- Directions for this task: Your answer is to be the count alone: the number of lines in the data below where "toNat" appears.

- Material for this task:
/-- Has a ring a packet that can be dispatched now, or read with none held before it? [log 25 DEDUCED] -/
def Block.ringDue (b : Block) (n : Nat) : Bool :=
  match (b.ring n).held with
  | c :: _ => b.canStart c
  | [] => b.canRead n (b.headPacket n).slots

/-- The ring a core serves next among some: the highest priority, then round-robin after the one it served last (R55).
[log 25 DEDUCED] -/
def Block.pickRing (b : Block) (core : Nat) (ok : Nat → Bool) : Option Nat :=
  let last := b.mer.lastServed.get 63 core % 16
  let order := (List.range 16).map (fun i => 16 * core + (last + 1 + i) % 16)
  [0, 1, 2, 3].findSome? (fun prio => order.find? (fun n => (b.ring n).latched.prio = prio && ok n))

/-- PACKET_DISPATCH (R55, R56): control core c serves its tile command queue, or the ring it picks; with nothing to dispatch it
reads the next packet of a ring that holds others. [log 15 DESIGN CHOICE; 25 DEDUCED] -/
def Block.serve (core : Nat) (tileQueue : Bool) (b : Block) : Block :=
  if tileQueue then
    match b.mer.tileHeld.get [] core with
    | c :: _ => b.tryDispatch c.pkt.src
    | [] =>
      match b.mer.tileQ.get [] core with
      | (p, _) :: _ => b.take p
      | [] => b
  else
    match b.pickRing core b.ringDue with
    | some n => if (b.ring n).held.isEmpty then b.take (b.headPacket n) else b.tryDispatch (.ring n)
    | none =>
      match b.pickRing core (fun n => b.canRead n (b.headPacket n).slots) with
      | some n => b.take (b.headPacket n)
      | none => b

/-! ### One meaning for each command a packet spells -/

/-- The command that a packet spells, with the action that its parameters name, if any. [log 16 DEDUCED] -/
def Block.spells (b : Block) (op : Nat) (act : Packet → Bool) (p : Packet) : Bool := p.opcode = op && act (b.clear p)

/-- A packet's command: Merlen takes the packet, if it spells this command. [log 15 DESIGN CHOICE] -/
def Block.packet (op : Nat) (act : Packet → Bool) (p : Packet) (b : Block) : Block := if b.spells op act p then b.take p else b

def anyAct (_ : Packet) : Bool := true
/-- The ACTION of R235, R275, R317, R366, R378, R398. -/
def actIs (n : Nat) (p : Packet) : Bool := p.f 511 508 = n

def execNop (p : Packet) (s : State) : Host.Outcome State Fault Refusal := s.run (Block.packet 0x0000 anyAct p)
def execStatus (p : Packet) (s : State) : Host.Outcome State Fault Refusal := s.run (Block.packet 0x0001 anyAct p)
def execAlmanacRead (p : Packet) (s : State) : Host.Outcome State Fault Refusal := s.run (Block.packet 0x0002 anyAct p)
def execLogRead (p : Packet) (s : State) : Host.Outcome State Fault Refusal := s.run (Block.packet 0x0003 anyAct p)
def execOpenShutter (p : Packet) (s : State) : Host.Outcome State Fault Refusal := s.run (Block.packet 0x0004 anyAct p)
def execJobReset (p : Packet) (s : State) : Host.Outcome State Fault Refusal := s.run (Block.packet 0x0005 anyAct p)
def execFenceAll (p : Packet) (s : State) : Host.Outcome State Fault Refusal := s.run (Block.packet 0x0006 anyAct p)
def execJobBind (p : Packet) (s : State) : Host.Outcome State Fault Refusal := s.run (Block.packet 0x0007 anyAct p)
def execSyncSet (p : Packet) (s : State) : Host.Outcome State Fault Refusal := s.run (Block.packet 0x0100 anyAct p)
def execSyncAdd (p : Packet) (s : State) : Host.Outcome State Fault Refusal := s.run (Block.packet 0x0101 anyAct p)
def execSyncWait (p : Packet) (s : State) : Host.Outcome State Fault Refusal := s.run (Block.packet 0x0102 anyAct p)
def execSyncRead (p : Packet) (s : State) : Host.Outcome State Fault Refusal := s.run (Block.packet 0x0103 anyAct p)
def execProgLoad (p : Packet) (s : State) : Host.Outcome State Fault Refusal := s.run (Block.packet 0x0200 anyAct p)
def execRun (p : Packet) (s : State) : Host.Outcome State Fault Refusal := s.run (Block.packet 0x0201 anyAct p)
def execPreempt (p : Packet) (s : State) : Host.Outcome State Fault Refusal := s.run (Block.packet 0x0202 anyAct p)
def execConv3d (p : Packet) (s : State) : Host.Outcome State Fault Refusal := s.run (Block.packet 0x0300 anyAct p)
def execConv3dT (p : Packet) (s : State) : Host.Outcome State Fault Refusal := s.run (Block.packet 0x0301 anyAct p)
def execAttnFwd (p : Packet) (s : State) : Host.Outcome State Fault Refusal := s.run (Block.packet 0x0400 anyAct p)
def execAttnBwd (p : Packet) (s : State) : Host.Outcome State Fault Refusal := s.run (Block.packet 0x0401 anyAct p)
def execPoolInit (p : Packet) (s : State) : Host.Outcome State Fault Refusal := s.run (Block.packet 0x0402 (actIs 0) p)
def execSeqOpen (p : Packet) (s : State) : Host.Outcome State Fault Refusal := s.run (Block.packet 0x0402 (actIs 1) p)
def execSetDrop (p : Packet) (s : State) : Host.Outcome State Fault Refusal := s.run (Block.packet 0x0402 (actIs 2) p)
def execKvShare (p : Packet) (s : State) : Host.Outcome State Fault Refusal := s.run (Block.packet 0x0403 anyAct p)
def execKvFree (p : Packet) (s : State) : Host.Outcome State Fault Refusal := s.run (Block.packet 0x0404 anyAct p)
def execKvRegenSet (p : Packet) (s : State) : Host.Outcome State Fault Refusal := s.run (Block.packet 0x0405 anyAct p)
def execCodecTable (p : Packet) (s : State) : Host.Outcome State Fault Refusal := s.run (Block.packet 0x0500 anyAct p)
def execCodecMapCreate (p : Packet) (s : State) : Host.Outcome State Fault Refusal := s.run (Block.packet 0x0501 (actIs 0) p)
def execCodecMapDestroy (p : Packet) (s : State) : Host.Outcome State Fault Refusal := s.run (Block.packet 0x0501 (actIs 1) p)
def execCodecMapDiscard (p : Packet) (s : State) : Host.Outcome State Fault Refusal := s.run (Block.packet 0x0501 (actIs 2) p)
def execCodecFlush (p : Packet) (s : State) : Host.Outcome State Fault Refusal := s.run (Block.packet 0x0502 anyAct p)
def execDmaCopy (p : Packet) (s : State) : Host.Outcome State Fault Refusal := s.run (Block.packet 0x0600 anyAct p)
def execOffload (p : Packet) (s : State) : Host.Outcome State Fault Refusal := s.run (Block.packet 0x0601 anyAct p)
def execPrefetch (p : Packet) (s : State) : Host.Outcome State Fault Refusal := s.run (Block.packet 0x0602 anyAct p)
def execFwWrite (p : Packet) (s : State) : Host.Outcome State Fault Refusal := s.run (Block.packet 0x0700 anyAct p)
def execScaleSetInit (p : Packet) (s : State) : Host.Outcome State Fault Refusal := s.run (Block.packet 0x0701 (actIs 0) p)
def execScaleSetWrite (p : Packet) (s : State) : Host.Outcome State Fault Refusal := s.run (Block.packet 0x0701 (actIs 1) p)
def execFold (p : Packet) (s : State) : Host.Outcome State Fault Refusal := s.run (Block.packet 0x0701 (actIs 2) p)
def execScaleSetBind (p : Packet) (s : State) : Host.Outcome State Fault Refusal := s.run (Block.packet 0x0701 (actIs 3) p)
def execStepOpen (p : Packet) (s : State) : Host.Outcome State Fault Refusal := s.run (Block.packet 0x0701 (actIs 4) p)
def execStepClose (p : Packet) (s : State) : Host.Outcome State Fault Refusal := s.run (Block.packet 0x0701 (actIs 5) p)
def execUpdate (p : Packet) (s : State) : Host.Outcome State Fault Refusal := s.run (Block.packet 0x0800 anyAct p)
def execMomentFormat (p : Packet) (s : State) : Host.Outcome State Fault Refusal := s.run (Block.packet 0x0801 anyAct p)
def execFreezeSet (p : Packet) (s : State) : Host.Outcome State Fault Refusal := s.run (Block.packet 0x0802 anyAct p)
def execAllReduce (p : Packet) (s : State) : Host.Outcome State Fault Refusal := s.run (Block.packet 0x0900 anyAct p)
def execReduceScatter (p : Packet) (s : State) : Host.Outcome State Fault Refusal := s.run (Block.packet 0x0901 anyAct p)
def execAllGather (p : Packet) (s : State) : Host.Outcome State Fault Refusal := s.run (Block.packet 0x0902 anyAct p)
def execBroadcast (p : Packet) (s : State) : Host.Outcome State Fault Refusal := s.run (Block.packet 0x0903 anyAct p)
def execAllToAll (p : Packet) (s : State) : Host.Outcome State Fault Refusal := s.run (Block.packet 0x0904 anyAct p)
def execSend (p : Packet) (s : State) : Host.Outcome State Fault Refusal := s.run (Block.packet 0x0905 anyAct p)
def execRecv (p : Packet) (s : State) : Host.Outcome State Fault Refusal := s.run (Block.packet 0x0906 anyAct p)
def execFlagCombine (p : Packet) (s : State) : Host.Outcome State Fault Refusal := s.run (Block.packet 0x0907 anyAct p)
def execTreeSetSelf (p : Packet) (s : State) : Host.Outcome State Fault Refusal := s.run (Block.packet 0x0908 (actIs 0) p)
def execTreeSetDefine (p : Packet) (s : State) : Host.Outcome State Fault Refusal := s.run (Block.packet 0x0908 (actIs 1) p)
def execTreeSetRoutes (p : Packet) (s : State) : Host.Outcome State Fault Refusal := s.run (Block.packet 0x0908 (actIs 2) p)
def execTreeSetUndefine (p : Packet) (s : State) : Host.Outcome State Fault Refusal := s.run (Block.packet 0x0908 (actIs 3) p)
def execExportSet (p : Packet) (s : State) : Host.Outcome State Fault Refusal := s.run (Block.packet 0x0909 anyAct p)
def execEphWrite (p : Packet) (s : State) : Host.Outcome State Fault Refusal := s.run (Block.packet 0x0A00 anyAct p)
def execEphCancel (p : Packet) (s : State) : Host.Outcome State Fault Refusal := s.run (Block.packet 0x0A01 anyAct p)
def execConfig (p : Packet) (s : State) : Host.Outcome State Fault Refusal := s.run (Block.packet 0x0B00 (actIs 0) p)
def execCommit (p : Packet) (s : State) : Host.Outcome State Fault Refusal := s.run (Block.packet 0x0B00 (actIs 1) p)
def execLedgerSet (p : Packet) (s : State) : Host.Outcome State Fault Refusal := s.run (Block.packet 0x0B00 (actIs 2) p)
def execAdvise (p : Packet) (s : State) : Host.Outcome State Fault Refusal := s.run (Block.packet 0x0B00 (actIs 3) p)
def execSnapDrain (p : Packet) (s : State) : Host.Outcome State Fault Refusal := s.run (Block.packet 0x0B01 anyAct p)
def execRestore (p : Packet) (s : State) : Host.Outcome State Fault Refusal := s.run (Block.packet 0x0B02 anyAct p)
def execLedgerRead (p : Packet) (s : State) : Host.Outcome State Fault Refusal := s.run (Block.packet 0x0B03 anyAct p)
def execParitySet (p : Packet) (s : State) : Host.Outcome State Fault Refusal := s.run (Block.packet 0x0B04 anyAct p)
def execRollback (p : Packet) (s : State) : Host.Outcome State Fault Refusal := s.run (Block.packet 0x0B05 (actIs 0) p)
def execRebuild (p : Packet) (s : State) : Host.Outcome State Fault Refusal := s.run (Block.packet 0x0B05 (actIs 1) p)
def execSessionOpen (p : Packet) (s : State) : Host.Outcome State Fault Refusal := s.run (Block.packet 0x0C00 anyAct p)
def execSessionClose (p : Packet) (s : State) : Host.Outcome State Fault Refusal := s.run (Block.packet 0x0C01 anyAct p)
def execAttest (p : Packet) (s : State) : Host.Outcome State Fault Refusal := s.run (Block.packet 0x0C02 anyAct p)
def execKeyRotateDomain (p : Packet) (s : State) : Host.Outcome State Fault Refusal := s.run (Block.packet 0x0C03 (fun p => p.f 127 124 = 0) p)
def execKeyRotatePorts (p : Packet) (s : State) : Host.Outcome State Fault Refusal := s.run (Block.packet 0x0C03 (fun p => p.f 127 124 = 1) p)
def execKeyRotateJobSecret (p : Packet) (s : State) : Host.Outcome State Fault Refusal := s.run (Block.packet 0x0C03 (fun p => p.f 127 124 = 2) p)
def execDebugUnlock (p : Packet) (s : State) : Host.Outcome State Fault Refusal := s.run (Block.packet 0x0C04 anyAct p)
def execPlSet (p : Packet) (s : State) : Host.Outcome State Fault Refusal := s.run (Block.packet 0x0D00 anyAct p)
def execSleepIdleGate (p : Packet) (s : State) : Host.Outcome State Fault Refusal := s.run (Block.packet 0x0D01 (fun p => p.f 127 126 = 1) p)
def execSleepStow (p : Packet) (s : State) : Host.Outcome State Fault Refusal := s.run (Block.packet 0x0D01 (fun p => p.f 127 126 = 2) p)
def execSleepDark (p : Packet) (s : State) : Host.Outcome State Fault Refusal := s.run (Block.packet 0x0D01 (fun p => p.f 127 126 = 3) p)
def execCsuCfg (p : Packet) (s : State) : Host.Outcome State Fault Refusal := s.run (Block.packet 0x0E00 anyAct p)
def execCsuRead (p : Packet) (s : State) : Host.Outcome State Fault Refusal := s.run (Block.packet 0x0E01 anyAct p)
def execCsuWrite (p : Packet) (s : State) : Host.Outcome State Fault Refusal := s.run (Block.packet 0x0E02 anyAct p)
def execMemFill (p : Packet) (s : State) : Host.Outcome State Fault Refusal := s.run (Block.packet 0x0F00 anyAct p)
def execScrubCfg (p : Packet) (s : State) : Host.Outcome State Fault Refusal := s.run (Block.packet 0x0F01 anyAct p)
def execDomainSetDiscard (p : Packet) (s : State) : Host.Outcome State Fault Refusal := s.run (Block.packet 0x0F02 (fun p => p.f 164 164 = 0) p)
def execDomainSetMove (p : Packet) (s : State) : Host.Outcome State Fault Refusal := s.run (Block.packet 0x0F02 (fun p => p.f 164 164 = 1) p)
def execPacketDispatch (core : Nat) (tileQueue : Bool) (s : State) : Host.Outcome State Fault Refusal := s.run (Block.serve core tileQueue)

---

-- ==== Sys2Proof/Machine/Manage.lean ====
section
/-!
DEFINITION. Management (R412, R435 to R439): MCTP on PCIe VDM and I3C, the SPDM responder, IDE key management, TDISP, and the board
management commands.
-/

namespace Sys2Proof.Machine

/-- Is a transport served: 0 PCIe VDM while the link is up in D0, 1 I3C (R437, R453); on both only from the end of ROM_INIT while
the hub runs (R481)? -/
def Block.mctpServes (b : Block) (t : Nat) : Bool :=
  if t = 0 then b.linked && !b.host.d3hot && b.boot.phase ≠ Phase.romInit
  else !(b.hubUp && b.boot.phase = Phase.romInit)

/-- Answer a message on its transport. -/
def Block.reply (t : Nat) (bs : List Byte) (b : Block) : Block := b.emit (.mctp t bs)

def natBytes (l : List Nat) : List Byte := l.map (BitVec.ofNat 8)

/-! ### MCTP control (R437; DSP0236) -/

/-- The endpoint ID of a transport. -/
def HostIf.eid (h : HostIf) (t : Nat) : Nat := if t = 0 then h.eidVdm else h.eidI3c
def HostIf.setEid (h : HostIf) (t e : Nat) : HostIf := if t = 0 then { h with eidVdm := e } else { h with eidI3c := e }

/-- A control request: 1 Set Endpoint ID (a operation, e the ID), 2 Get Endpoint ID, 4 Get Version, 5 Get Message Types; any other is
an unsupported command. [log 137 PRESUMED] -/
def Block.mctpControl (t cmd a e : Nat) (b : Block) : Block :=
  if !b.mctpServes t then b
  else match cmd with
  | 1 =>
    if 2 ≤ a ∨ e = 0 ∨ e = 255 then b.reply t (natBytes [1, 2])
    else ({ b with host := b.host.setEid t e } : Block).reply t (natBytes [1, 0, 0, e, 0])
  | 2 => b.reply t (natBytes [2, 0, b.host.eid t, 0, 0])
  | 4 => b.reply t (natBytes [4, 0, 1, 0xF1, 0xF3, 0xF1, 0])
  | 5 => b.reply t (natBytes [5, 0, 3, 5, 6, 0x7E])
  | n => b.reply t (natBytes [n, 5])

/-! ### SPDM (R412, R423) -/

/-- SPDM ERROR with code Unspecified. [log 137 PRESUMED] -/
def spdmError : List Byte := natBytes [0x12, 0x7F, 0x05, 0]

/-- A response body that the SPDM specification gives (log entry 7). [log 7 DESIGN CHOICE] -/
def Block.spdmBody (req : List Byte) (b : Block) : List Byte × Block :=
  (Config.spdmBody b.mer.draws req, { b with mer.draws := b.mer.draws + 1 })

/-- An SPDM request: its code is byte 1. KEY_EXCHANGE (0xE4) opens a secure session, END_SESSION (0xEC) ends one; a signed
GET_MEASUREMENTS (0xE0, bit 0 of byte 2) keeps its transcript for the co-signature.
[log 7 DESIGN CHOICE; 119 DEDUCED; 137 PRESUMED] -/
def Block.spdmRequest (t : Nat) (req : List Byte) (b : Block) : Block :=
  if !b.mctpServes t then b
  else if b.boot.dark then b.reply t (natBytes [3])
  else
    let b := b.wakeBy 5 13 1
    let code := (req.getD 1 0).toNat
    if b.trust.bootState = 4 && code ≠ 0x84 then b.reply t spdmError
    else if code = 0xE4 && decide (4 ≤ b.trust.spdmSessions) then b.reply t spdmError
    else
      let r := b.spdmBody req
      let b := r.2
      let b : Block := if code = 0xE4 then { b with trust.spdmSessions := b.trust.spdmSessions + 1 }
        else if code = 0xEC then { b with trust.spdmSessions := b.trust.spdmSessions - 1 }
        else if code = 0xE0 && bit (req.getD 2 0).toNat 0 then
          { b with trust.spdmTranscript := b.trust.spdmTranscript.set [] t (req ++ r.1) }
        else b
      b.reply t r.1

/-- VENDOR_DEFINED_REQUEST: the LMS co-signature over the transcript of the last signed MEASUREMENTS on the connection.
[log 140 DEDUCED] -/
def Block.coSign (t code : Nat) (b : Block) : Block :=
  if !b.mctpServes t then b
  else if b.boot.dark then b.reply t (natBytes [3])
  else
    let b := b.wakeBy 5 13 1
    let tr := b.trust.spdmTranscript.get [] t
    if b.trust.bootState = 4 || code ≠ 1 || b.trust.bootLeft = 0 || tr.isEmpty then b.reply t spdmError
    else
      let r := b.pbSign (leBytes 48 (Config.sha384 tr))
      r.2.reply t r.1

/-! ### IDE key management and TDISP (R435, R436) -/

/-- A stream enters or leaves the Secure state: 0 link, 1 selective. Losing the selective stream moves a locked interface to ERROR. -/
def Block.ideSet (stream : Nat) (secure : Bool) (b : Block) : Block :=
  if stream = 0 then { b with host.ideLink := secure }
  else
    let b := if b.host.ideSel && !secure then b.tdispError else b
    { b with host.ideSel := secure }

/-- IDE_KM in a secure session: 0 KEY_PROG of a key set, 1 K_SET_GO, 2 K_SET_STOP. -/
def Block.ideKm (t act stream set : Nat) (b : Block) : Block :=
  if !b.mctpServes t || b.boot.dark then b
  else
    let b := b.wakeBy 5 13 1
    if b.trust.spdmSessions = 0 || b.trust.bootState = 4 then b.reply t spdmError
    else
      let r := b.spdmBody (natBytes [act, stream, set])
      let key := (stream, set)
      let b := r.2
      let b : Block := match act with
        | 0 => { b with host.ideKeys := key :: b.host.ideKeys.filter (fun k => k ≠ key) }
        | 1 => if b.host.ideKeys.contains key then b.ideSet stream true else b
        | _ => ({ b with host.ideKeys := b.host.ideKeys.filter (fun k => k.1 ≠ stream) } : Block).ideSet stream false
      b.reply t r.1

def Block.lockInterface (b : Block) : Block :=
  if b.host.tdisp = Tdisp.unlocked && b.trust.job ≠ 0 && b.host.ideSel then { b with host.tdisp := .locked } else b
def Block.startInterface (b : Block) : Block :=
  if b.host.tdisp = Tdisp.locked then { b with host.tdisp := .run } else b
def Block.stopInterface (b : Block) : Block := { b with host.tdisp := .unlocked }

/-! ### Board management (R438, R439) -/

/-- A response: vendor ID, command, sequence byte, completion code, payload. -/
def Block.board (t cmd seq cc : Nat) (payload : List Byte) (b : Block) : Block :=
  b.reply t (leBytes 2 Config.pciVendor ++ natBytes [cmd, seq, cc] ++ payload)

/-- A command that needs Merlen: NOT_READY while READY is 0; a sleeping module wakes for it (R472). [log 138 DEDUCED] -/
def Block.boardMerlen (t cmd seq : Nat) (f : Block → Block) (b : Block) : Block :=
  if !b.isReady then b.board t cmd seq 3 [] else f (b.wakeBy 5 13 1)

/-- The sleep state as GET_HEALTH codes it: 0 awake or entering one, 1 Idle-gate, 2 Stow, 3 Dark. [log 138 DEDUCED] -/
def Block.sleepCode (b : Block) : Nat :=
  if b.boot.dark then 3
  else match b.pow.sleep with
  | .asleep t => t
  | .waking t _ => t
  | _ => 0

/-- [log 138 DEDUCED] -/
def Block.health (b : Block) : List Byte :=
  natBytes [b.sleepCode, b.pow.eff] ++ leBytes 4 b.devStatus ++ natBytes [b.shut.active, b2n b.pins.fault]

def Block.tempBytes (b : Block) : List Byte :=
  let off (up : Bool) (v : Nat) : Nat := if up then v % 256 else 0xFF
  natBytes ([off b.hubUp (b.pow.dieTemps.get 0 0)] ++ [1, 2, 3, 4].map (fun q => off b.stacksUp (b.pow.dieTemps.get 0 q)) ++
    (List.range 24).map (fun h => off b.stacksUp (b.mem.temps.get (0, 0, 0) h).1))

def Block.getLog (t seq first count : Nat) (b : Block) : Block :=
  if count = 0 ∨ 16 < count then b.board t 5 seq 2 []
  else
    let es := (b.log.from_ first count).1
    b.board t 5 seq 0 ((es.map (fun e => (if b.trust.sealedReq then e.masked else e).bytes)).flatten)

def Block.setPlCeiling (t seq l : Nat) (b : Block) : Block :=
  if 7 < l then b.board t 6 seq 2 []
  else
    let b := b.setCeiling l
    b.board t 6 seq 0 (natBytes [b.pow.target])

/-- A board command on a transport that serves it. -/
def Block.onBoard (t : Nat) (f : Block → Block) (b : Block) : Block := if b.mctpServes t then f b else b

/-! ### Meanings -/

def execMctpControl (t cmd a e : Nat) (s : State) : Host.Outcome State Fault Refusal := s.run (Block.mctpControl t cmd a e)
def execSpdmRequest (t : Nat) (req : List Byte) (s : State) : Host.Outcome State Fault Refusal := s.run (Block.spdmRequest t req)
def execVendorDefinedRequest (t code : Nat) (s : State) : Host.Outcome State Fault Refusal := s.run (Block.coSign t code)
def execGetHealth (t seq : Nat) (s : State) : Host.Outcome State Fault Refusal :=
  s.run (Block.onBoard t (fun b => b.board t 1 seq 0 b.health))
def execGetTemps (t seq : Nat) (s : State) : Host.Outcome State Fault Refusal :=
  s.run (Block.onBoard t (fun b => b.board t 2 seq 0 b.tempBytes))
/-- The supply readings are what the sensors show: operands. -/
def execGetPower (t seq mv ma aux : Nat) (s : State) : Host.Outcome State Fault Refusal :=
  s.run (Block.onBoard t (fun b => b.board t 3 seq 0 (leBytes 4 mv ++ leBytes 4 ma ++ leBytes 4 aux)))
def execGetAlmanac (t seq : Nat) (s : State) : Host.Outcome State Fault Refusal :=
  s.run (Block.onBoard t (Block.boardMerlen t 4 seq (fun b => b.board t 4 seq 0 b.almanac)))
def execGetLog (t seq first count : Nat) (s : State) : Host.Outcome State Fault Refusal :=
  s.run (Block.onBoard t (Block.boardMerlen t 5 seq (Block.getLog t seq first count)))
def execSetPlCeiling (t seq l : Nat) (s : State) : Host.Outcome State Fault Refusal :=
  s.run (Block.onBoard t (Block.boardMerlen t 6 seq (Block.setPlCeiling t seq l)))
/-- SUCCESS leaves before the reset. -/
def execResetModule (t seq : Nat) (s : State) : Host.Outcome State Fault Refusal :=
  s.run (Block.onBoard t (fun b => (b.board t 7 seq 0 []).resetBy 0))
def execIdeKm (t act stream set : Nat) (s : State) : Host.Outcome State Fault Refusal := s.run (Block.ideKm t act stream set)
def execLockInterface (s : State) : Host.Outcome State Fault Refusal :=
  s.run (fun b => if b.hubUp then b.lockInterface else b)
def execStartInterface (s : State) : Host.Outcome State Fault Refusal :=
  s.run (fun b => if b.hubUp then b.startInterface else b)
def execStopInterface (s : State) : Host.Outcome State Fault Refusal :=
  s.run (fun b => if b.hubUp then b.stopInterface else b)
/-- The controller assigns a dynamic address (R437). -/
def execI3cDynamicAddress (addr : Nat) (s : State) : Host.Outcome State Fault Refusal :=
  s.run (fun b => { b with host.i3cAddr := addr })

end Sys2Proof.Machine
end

- Response to this exercise: 2